* Stored data
○ ○ ○ ○ ○
-- ==== Sys2Proof/Machine/Execute.lean ====
section
/-! DEFINITION. Execute: the arbiter's grant, and a command that leaves ORDER_WAIT (R24, R315 to R319, R323,
R338, R341, R348 to R350). -/

namespace Sys2Proof.Machine

/-! ### ORDER_WAIT_RELEASE -/

/-- What an NVMe admin command does once nothing holds it; Security Send waits for its row, which carries the
method. -/
def adminAct (s : State) (r : TagRec) : State :=
  let c := r.cmd
  match c.opc with
  | 0x00 => deleteSqAct s r
  | 0x01 => createSqAct s r
  | 0x02 => if namesTally c then tallyLogAct s r else logAct s r
  | 0x04 => deleteCqAct s r
  | 0x05 => createCqAct s r
  | 0x06 => identifyAct s r
  | 0x08 => abortAct s r
  | 0x09 => if c.dw10 % 256 = 0x0E then setTimeAct s r else setFeatAct s r
  | 0x0A => getFeatAct s r
  | 0x0C => aerAct s r
  | 0x0D => if c.dw10 % 16 = 0 then nsCreateAct s r else nsDeleteAct s r
  | 0x10 => fwCommitAct s r
  | 0x11 => downloadAct s r
  | 0x14 => selfTestAct s r
  | 0x15 => if c.dw10 % 16 = 1 then detachAct s r else attachAct s r
  | 0x1C => virtAct s r
  | 0x80 => formatAct s r
  | 0x81 => s
  | 0x82 => securityIn s r
  | 0x84 => sanitizeAct s r
  | 0x86 => lbaStatusAct s r
  | _ => finish s r.tag (stG 0x01)

/-- What a command does once nothing holds it, in either personality. -/
def act (s : State) (r : TagRec) : State :=
  if s.quay.sas then sasBody s r
  else if r.qid = 0 then adminAct s r
  else if noEffect s r then finishOk s r.tag
  else ioAct s r

/-- The command waits in ORDER_WAIT and what it awaits has come. -/
def released (s : State) (r : TagRec) : Bool :=
  live s && !s.bw.started && decide (r.stage = 2) && !r.aborted && !heldUp s r

/-- ORDER_WAIT_RELEASE (R341, R348 to R350). -/
def execOrderWaitRelease (t : Tag) (s : State) : Host.Outcome State Fault Refusal :=
  .next (match tagAt s t with
    | some r => if released s r then act s r else s
    | none => s)

/-! ### ARBITER_GRANT -/

/-- The tag of an entry granted and not yet returned (R338). -/
def entryTag (s : State) (f : Fn) (qid : Nat) (t : Tag) : State :=
  let r : TagRec := { tag := t, stage := 1, func := f, qid := qid, order := s.quay.fetchSeq, await := true }
  updCmds s fun x => { x with tags := x.tags ++ [r], tagPtr := ⟨(t.val + 1) % 4096, Nat.mod_lt _ (by decide)⟩ }

/-- A grant to an NVMe function: one entry of the queue its own arbiter chooses is fetched (R315, R316). -/
def grantNvme (s : State) (f : Fn) : State :=
  match chooseQueue s f, nextTag s with
  | some (m, y), some t =>
    let g := grantedQueue y m
    let s1 := entryTag (updFn s f fun _ => { g.1 with fetched := g.1.fetched + 1 }) f m.qid t
    let s2 := updMoor (touchMoor s1 f m.qid) f m.qid fun x =>
      { x with sqFetch := (m.sqFetch + 1) % (m.sqSize + 1), inflight := x.inflight + 1, granted := g.2 }
    let s3 := updQuay (noteGrant s2 f) fun q => { q with grants := q.grants ++ [(f, m.qid)] }
    refresh (emit s3 (.fetch f.val m.qid m.sqFetch))
  | _, _ => s

/-- ARBITER_GRANT: the eligible function with the smallest key is granted (R318). -/
def execArbiterGrant (s : State) : Host.Outcome State Fault Refusal :=
  .next (let s1 := refresh s
    match chooseFn s1 with
    | none => s1
    | some f =>
      if s.quay.sas then (match nextSas s1 f with | some r => grantSas s1 r | none => s1) else grantNvme s1 f)

end Sys2Proof.Machine
end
○ ○ ○ ○ ○
* Problem details
Starting at the line that contains "live s && !s.bw.started" and stopping after the line that contains "def entryTag (s", write out every line exactly as it appears above, and no other line.

* Response area
  live s && !s.bw.started && decide (r.stage = 2) && !r.aborted && !heldUp s r

/-- ORDER_WAIT_RELEASE (R341, R348 to R350). -/
def execOrderWaitRelease (t : Tag) (s : State) : Host.Outcome State Fault Refusal :=
  .next (match tagAt s t with
    | some r => if released s r then act s r else s
    | none => s)

/-! ### ARBITER_GRANT -/

/-- The tag of an entry granted and not yet returned (R338). -/
def entryTag (s : State) (f : Fn) (qid : Nat) (t : Tag) : State :=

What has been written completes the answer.